━━ Data shown

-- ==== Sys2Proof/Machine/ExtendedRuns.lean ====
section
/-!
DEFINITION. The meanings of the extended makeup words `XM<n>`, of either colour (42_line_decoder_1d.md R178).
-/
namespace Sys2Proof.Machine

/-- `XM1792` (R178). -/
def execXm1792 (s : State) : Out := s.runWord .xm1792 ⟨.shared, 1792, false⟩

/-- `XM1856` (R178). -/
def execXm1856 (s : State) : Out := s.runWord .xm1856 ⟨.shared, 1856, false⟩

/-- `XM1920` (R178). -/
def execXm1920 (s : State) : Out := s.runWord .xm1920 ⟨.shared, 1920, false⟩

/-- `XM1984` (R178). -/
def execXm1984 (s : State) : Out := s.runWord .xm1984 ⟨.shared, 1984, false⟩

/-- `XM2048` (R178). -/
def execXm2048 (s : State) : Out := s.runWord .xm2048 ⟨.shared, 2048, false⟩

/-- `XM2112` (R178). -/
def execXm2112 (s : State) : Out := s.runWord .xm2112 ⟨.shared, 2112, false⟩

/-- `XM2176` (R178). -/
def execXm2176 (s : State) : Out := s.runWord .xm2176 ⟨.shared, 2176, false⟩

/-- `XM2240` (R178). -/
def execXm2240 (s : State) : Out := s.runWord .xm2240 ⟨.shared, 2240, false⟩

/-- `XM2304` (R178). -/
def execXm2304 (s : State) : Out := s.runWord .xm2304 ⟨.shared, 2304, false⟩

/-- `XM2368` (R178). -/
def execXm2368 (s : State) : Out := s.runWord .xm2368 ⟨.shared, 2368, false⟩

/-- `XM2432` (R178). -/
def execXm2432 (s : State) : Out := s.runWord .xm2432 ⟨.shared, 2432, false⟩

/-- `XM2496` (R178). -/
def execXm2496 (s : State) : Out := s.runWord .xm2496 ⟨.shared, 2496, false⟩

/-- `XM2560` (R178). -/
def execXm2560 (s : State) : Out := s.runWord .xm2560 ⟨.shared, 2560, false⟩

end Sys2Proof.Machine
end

━━━━

Exercise requirements: All entries above must be reproduced without a single change.

Answer for the task:
-- ==== Sys2Proof/Machine/ExtendedRuns.lean ====
section
/-!
DEFINITION. The meanings of the extended makeup words `XM<n>`, of either colour (42_line_decoder_1d.md R178).
-/
namespace Sys2Proof.Machine

/-- `XM1792` (R178). -/
def execXm1792 (s : State) : Out := s.runWord .xm1792 ⟨.shared, 1792, false⟩

/-- `XM1856` (R178). -/
def execXm1856 (s : State) : Out := s.runWord .xm1856 ⟨.shared, 1856, false⟩

/-- `XM1920` (R178). -/
def execXm1920 (s : State) : Out := s.runWord .xm1920 ⟨.shared, 1920, false⟩

/-- `XM1984` (R178). -/
def execXm1984 (s : State) : Out := s.runWord .xm1984 ⟨.shared, 1984, false⟩

/-- `XM2048` (R178). -/
def execXm2048 (s : State) : Out := s.runWord .xm2048 ⟨.shared, 2048, false⟩

/-- `XM2112` (R178). -/
def execXm2112 (s : State) : Out := s.runWord .xm2112 ⟨.shared, 2112, false⟩

/-- `XM2176` (R178). -/
def execXm2176 (s : State) : Out := s.runWord .xm2176 ⟨.shared, 2176, false⟩

/-- `XM2240` (R178). -/
def execXm2240 (s : State) : Out := s.runWord .xm2240 ⟨.shared, 2240, false⟩

/-- `XM2304` (R178). -/
def execXm2304 (s : State) : Out := s.runWord .xm2304 ⟨.shared, 2304, false⟩

/-- `XM2368` (R178). -/
def execXm2368 (s : State) : Out := s.runWord .xm2368 ⟨.shared, 2368, false⟩

/-- `XM2432` (R178). -/
def execXm2432 (s : State) : Out := s.runWord .xm2432 ⟨.shared, 2432, false⟩

/-- `XM2496` (R178). -/
def execXm2496 (s : State) : Out := s.runWord .xm2496 ⟨.shared, 2496, false⟩

/-- `XM2560` (R178). -/
def execXm2560 (s : State) : Out := s.runWord .xm2560 ⟨.shared, 2560, false⟩

end Sys2Proof.Machine
end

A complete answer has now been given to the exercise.